◆ **What you will do**
The records must be repeated exactly and in their entirety.

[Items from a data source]
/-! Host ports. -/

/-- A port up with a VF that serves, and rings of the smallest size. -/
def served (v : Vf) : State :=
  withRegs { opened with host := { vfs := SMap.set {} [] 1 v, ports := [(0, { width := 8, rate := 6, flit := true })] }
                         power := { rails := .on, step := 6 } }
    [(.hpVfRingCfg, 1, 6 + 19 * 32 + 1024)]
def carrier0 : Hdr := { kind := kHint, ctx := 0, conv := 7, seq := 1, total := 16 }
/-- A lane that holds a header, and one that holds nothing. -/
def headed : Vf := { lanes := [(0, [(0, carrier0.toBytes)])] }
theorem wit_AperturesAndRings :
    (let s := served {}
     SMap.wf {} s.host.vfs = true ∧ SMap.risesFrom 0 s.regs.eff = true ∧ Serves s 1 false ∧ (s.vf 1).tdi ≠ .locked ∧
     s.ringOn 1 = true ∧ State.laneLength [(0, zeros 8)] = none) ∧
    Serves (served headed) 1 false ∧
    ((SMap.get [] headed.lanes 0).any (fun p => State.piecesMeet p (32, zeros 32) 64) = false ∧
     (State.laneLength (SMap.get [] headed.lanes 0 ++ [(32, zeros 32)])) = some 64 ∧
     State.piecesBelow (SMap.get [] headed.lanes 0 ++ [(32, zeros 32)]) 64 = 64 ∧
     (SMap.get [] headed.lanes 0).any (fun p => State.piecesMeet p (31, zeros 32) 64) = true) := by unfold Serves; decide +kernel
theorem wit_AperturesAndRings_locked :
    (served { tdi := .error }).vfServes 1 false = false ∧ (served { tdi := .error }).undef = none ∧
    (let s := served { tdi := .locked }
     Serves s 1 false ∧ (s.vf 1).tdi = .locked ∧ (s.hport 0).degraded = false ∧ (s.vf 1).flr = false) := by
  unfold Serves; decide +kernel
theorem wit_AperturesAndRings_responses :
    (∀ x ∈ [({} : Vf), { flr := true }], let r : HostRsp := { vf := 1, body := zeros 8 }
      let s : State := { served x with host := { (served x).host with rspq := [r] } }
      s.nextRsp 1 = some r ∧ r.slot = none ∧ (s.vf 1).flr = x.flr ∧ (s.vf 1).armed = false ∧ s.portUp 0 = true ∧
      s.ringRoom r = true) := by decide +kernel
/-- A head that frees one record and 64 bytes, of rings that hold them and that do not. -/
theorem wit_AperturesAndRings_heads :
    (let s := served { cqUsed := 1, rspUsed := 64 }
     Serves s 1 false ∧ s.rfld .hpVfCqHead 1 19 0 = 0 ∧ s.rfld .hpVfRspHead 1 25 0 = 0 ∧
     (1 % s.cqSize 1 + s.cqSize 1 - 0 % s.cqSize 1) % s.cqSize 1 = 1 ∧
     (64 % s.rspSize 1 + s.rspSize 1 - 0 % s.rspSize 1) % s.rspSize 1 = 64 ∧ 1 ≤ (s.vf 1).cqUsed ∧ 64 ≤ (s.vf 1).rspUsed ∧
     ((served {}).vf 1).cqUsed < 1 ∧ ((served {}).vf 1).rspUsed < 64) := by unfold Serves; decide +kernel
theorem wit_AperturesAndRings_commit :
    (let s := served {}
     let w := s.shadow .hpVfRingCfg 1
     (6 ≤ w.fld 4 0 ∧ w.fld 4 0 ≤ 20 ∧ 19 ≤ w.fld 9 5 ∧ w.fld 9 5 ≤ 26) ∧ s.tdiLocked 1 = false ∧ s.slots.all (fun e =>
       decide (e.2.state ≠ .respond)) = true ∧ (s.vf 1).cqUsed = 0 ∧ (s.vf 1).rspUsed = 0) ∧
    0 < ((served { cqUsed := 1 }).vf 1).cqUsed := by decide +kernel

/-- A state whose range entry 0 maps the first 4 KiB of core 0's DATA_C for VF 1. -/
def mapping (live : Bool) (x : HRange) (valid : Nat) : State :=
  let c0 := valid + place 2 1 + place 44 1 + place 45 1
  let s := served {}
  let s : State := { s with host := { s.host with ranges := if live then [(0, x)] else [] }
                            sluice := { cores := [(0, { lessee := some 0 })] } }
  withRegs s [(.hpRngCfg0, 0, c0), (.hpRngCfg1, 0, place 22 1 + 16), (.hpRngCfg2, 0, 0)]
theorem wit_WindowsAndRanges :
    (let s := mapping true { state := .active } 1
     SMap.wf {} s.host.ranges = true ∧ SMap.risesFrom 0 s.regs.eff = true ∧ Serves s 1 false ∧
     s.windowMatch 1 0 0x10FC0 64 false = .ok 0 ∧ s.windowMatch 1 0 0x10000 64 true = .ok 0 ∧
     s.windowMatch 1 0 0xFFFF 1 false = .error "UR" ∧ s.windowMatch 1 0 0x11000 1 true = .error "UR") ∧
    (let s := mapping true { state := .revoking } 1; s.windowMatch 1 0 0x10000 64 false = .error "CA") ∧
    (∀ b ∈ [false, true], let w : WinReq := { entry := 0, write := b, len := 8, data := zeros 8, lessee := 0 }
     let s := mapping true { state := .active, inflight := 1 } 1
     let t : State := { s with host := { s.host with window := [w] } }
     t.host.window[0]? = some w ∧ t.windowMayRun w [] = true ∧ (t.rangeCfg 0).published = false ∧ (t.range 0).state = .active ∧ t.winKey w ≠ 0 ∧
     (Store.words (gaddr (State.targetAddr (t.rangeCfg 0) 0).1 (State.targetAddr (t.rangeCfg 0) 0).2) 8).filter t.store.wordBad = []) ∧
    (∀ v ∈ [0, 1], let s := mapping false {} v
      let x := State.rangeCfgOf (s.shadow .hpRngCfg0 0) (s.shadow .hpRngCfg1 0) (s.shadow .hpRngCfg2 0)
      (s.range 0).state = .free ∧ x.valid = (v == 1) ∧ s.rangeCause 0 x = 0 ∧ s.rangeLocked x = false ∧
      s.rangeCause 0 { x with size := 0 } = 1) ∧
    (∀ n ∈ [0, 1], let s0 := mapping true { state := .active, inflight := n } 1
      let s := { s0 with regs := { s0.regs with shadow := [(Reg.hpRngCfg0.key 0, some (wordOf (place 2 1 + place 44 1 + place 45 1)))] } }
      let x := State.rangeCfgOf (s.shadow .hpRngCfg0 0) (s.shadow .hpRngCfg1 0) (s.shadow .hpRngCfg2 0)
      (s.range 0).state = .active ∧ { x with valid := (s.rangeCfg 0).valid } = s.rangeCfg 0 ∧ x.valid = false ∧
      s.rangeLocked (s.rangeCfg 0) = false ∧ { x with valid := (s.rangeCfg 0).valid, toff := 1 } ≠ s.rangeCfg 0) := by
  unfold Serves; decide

◆ **Task output**
/-! Host ports. -/

/-- A port up with a VF that serves, and rings of the smallest size. -/
def served (v : Vf) : State :=
  withRegs { opened with host := { vfs := SMap.set {} [] 1 v, ports := [(0, { width := 8, rate := 6, flit := true })] }
                         power := { rails := .on, step := 6 } }
    [(.hpVfRingCfg, 1, 6 + 19 * 32 + 1024)]
def carrier0 : Hdr := { kind := kHint, ctx := 0, conv := 7, seq := 1, total := 16 }
/-- A lane that holds a header, and one that holds nothing. -/
def headed : Vf := { lanes := [(0, [(0, carrier0.toBytes)])] }
theorem wit_AperturesAndRings :
    (let s := served {}
     SMap.wf {} s.host.vfs = true ∧ SMap.risesFrom 0 s.regs.eff = true ∧ Serves s 1 false ∧ (s.vf 1).tdi ≠ .locked ∧
     s.ringOn 1 = true ∧ State.laneLength [(0, zeros 8)] = none) ∧
    Serves (served headed) 1 false ∧
    ((SMap.get [] headed.lanes 0).any (fun p => State.piecesMeet p (32, zeros 32) 64) = false ∧
     (State.laneLength (SMap.get [] headed.lanes 0 ++ [(32, zeros 32)])) = some 64 ∧
     State.piecesBelow (SMap.get [] headed.lanes 0 ++ [(32, zeros 32)]) 64 = 64 ∧
     (SMap.get [] headed.lanes 0).any (fun p => State.piecesMeet p (31, zeros 32) 64) = true) := by unfold Serves; decide +kernel
theorem wit_AperturesAndRings_locked :
    (served { tdi := .error }).vfServes 1 false = false ∧ (served { tdi := .error }).undef = none ∧
    (let s := served { tdi := .locked }
     Serves s 1 false ∧ (s.vf 1).tdi = .locked ∧ (s.hport 0).degraded = false ∧ (s.vf 1).flr = false) := by
  unfold Serves; decide +kernel
theorem wit_AperturesAndRings_responses :
    (∀ x ∈ [({} : Vf), { flr := true }], let r : HostRsp := { vf := 1, body := zeros 8 }
      let s : State := { served x with host := { (served x).host with rspq := [r] } }
      s.nextRsp 1 = some r ∧ r.slot = none ∧ (s.vf 1).flr = x.flr ∧ (s.vf 1).armed = false ∧ s.portUp 0 = true ∧
      s.ringRoom r = true) := by decide +kernel
/-- A head that frees one record and 64 bytes, of rings that hold them and that do not. -/
theorem wit_AperturesAndRings_heads :
    (let s := served { cqUsed := 1, rspUsed := 64 }
     Serves s 1 false ∧ s.rfld .hpVfCqHead 1 19 0 = 0 ∧ s.rfld .hpVfRspHead 1 25 0 = 0 ∧
     (1 % s.cqSize 1 + s.cqSize 1 - 0 % s.cqSize 1) % s.cqSize 1 = 1 ∧
     (64 % s.rspSize 1 + s.rspSize 1 - 0 % s.rspSize 1) % s.rspSize 1 = 64 ∧ 1 ≤ (s.vf 1).cqUsed ∧ 64 ≤ (s.vf 1).rspUsed ∧
     ((served {}).vf 1).cqUsed < 1 ∧ ((served {}).vf 1).rspUsed < 64) := by unfold Serves; decide +kernel
theorem wit_AperturesAndRings_commit :
    (let s := served {}
     let w := s.shadow .hpVfRingCfg 1
     (6 ≤ w.fld 4 0 ∧ w.fld 4 0 ≤ 20 ∧ 19 ≤ w.fld 9 5 ∧ w.fld 9 5 ≤ 26) ∧ s.tdiLocked 1 = false ∧ s.slots.all (fun e =>
       decide (e.2.state ≠ .respond)) = true ∧ (s.vf 1).cqUsed = 0 ∧ (s.vf 1).rspUsed = 0) ∧
    0 < ((served { cqUsed := 1 }).vf 1).cqUsed := by decide +kernel

/-- A state whose range entry 0 maps the first 4 KiB of core 0's DATA_C for VF 1. -/
def mapping (live : Bool) (x : HRange) (valid : Nat) : State :=
  let c0 := valid + place 2 1 + place 44 1 + place 45 1
  let s := served {}
  let s : State := { s with host := { s.host with ranges := if live then [(0, x)] else [] }
                            sluice := { cores := [(0, { lessee := some 0 })] } }
  withRegs s [(.hpRngCfg0, 0, c0), (.hpRngCfg1, 0, place 22 1 + 16), (.hpRngCfg2, 0, 0)]
theorem wit_WindowsAndRanges :
    (let s := mapping true { state := .active } 1
     SMap.wf {} s.host.ranges = true ∧ SMap.risesFrom 0 s.regs.eff = true ∧ Serves s 1 false ∧
     s.windowMatch 1 0 0x10FC0 64 false = .ok 0 ∧ s.windowMatch 1 0 0x10000 64 true = .ok 0 ∧
     s.windowMatch 1 0 0xFFFF 1 false = .error "UR" ∧ s.windowMatch 1 0 0x11000 1 true = .error "UR") ∧
    (let s := mapping true { state := .revoking } 1; s.windowMatch 1 0 0x10000 64 false = .error "CA") ∧
    (∀ b ∈ [false, true], let w : WinReq := { entry := 0, write := b, len := 8, data := zeros 8, lessee := 0 }
     let s := mapping true { state := .active, inflight := 1 } 1
     let t : State := { s with host := { s.host with window := [w] } }
     t.host.window[0]? = some w ∧ t.windowMayRun w [] = true ∧ (t.rangeCfg 0).published = false ∧ (t.range 0).state = .active ∧ t.winKey w ≠ 0 ∧
     (Store.words (gaddr (State.targetAddr (t.rangeCfg 0) 0).1 (State.targetAddr (t.rangeCfg 0) 0).2) 8).filter t.store.wordBad = []) ∧
    (∀ v ∈ [0, 1], let s := mapping false {} v
      let x := State.rangeCfgOf (s.shadow .hpRngCfg0 0) (s.shadow .hpRngCfg1 0) (s.shadow .hpRngCfg2 0)
      (s.range 0).state = .free ∧ x.valid = (v == 1) ∧ s.rangeCause 0 x = 0 ∧ s.rangeLocked x = false ∧
      s.rangeCause 0 { x with size := 0 } = 1) ∧
    (∀ n ∈ [0, 1], let s0 := mapping true { state := .active, inflight := n } 1
      let s := { s0 with regs := { s0.regs with shadow := [(Reg.hpRngCfg0.key 0, some (wordOf (place 2 1 + place 44 1 + place 45 1)))] } }
      let x := State.rangeCfgOf (s.shadow .hpRngCfg0 0) (s.shadow .hpRngCfg1 0) (s.shadow .hpRngCfg2 0)
      (s.range 0).state = .active ∧ { x with valid := (s.rangeCfg 0).valid } = s.rangeCfg 0 ∧ x.valid = false ∧
      s.rangeLocked (s.rangeCfg 0) = false ∧ { x with valid := (s.rangeCfg 0).valid, toff := 1 } ≠ s.rangeCfg 0) := by
  unfold Serves; decide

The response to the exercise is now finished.